Print exactly the lines below between the line holding "State := Sys2Proof.Machine.State" and the line holding "one-hot bitmap without", inclusive, and nothing more.

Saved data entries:
──────────

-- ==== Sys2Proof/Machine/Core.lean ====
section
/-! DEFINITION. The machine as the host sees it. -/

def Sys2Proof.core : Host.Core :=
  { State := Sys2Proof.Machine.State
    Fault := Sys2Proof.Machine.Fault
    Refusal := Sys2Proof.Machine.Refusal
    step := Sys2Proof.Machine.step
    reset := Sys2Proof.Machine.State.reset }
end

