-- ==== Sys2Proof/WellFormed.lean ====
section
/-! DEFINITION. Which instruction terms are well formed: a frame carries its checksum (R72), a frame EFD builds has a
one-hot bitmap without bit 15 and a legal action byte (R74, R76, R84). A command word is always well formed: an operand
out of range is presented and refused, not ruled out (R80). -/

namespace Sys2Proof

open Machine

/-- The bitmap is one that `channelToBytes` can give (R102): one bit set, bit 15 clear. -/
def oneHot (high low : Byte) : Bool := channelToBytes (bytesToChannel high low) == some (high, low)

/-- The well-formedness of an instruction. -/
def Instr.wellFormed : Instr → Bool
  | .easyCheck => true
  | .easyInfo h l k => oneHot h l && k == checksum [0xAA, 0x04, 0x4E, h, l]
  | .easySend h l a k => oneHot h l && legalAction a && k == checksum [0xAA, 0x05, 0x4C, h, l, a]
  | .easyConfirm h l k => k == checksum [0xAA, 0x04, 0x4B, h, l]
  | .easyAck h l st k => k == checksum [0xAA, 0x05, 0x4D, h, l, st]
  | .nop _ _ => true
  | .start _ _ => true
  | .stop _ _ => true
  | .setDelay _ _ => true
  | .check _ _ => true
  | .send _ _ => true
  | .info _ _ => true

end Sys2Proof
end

──────────

Reply to the exercise >>
  { State := Sys2Proof.Machine.State
    Fault := Sys2Proof.Machine.Fault
    Refusal := Sys2Proof.Machine.Refusal
    step := Sys2Proof.Machine.step
    reset := Sys2Proof.Machine.State.reset }
end

-- ==== Sys2Proof/WellFormed.lean ====
section
/-! DEFINITION. Which instruction terms are well formed: a frame carries its checksum (R72), a frame EFD builds has a
one-hot bitmap without bit 15 and a legal action byte (R74, R76, R84). A command word is always well formed: an operand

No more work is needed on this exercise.